■ **WORK TO BE COMPLETED**
From the entries below, copy exactly the lines from the one that contains "def State.recall (n" through the one that contains "accepted is withdrawn, and", both included, and only those.

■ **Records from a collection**
=== Section Start ===

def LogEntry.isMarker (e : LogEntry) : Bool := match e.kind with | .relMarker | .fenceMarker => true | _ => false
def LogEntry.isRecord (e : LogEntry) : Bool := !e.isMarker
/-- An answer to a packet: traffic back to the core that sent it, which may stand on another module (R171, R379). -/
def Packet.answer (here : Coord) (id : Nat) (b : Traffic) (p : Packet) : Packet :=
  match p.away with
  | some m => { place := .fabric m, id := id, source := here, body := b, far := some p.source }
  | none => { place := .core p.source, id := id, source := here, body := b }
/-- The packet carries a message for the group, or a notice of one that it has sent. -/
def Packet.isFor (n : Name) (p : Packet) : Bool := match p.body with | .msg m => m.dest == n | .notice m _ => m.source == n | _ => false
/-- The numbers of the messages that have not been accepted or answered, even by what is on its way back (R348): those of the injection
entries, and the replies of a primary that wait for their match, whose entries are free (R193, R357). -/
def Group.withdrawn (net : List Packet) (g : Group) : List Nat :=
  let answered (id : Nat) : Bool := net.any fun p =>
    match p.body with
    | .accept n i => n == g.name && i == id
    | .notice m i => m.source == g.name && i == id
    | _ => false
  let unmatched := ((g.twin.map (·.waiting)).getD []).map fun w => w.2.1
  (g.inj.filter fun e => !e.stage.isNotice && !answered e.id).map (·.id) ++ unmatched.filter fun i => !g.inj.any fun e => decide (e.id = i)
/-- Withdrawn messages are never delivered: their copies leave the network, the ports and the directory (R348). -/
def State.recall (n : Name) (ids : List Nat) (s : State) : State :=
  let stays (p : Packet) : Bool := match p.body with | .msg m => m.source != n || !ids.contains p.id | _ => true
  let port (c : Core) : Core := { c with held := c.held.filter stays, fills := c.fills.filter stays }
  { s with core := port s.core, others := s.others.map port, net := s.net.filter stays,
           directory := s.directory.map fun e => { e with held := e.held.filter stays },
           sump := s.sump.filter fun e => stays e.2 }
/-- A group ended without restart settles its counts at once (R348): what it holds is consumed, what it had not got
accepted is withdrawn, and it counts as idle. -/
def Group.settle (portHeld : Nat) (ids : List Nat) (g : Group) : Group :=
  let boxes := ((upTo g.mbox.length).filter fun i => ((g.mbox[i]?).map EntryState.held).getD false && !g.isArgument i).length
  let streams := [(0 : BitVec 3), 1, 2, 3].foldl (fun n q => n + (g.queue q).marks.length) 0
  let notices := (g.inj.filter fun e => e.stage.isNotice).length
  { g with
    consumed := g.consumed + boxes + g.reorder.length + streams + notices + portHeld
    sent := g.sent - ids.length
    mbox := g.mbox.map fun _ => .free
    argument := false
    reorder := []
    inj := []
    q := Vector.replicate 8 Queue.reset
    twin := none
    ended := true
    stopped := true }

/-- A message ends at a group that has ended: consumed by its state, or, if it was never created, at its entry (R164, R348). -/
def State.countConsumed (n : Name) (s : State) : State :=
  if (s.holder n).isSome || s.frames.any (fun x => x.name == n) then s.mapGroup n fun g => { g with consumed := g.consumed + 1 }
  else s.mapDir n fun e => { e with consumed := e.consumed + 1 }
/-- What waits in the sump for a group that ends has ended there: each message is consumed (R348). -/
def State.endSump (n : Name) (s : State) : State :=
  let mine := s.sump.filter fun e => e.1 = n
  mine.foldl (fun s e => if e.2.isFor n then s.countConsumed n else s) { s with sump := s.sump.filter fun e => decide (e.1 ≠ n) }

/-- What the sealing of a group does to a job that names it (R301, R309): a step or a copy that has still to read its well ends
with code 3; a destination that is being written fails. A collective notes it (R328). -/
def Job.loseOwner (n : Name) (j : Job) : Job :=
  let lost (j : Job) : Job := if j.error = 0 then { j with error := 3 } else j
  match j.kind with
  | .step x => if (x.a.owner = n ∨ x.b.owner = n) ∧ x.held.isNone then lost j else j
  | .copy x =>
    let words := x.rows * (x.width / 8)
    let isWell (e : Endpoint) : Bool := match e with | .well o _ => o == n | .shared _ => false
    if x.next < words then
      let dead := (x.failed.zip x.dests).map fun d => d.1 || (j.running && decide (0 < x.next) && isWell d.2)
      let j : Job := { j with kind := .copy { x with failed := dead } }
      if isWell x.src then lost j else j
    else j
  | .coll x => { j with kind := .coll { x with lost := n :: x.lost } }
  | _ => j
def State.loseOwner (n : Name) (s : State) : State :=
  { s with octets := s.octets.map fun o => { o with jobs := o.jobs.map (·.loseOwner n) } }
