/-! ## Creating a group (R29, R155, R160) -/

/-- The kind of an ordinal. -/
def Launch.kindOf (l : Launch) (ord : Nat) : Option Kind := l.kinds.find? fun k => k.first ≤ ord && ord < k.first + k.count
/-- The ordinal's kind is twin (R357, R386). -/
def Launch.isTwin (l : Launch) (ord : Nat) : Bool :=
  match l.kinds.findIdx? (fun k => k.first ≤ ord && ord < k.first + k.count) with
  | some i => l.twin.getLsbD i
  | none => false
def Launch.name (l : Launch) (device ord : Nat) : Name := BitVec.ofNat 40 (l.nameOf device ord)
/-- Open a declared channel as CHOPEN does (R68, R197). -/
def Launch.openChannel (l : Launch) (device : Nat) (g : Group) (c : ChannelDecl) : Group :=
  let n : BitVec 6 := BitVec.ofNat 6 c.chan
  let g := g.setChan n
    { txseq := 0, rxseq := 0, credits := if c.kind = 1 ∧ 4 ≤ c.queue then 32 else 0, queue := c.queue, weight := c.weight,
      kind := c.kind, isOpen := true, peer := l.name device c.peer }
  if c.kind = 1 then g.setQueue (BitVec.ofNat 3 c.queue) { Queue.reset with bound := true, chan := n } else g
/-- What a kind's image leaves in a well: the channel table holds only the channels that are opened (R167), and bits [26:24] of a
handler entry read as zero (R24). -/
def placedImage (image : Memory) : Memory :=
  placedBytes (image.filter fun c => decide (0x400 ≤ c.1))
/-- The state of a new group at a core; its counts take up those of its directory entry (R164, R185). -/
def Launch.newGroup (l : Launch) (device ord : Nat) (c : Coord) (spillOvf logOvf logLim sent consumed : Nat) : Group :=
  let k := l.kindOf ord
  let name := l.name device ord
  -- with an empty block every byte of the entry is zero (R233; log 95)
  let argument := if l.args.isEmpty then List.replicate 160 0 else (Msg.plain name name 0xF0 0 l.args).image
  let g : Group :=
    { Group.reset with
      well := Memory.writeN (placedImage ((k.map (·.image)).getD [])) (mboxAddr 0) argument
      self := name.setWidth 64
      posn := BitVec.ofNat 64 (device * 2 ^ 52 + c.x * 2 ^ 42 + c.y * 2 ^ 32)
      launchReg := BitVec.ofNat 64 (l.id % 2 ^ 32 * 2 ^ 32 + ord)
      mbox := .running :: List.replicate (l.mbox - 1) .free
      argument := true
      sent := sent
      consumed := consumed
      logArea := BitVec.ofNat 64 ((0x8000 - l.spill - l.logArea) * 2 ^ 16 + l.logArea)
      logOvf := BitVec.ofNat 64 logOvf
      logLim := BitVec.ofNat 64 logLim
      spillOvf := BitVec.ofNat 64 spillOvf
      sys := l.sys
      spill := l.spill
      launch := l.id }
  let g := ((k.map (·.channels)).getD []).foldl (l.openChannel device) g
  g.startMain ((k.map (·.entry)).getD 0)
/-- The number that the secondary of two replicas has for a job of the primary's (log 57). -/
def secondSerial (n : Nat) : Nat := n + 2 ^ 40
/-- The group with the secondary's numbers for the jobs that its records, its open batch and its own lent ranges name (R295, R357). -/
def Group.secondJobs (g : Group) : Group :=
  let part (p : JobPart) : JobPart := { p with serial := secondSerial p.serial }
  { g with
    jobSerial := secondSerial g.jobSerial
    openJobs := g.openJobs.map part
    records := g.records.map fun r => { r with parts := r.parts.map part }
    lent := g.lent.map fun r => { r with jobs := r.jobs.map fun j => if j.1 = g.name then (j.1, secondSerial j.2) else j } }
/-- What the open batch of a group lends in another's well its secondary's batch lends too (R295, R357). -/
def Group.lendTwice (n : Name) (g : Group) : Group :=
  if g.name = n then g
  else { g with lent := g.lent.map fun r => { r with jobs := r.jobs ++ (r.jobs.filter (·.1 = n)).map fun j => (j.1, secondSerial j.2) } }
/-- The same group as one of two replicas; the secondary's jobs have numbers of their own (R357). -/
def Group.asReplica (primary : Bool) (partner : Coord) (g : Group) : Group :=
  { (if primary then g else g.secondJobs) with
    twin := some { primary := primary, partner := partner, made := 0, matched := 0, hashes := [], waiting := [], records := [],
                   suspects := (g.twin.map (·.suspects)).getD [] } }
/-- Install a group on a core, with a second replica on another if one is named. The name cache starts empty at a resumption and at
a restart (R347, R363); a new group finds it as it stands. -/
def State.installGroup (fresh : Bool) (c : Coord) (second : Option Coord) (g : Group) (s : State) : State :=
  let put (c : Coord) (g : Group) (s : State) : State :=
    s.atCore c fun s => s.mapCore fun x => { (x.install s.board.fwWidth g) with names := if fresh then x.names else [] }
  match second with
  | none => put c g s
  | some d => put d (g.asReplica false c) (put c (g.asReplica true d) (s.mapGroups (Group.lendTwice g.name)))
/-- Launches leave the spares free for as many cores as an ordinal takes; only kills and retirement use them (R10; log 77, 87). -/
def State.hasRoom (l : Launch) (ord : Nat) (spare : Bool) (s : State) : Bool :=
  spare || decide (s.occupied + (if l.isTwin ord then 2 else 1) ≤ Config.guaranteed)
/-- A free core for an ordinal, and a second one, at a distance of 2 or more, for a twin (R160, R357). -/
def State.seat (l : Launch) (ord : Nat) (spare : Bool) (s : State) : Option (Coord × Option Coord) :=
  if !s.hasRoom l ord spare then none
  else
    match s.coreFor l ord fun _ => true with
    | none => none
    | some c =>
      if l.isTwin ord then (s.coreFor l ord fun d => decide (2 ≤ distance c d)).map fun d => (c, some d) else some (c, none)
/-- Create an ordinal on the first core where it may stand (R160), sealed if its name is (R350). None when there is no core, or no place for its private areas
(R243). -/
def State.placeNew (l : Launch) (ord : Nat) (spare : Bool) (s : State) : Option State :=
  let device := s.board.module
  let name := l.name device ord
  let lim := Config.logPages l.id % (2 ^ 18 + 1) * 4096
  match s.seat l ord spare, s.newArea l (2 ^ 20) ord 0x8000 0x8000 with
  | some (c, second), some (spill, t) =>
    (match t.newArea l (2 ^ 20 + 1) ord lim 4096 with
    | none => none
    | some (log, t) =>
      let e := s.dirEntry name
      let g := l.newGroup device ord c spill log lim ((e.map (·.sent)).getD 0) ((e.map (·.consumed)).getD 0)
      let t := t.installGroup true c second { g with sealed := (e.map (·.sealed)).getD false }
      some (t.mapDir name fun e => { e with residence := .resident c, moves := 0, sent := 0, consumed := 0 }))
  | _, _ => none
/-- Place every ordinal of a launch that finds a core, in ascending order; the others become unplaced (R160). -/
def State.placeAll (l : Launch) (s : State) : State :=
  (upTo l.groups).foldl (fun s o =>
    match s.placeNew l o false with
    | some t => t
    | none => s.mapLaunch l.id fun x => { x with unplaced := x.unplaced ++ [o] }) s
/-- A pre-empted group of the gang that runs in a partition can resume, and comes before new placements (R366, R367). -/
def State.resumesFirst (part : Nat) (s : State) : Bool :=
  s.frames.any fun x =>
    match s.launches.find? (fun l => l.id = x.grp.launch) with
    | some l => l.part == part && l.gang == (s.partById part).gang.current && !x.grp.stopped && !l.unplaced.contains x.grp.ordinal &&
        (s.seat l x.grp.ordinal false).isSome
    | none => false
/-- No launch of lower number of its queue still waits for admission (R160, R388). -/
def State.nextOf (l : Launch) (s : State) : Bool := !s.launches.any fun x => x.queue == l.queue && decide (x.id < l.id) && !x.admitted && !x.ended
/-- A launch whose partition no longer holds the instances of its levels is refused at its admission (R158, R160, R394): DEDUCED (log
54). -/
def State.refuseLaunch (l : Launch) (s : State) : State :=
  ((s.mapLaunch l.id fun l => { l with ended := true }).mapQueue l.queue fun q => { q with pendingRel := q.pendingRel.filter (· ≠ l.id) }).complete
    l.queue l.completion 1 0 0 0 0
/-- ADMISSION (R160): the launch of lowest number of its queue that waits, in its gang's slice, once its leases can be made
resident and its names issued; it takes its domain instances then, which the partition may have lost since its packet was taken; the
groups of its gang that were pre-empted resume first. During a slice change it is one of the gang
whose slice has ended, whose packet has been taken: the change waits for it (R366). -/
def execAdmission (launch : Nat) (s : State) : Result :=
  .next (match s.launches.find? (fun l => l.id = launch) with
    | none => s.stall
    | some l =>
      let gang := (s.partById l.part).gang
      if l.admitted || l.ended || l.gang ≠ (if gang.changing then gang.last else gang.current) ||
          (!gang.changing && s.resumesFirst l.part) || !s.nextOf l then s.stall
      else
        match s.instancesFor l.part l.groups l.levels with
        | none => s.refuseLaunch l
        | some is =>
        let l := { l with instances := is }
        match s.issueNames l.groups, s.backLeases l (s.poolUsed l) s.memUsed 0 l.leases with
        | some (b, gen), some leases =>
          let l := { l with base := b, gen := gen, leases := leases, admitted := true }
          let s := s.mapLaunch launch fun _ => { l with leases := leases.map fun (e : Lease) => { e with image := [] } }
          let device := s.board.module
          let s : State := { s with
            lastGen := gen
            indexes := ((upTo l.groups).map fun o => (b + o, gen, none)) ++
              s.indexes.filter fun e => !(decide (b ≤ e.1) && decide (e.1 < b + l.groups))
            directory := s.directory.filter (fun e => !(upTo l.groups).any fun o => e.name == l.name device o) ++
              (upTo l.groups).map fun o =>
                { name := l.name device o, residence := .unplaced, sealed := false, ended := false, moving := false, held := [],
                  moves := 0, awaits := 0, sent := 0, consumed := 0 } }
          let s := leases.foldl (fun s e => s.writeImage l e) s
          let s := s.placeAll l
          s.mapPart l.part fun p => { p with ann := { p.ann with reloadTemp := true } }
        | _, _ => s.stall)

=== Section End ===

■ **ANSWER FOR THIS EXERCISE**
def State.recall (n : Name) (ids : List Nat) (s : State) : State :=
  let stays (p : Packet) : Bool := match p.body with | .msg m => m.source != n || !ids.contains p.id | _ => true
  let port (c : Core) : Core := { c with held := c.held.filter stays, fills := c.fills.filter stays }
  { s with core := port s.core, others := s.others.map port, net := s.net.filter stays,
           directory := s.directory.map fun e => { e with held := e.held.filter stays },
           sump := s.sump.filter fun e => stays e.2 }
/-- A group ended without restart settles its counts at once (R348): what it holds is consumed, what it had not got
accepted is withdrawn, and it counts as idle. -/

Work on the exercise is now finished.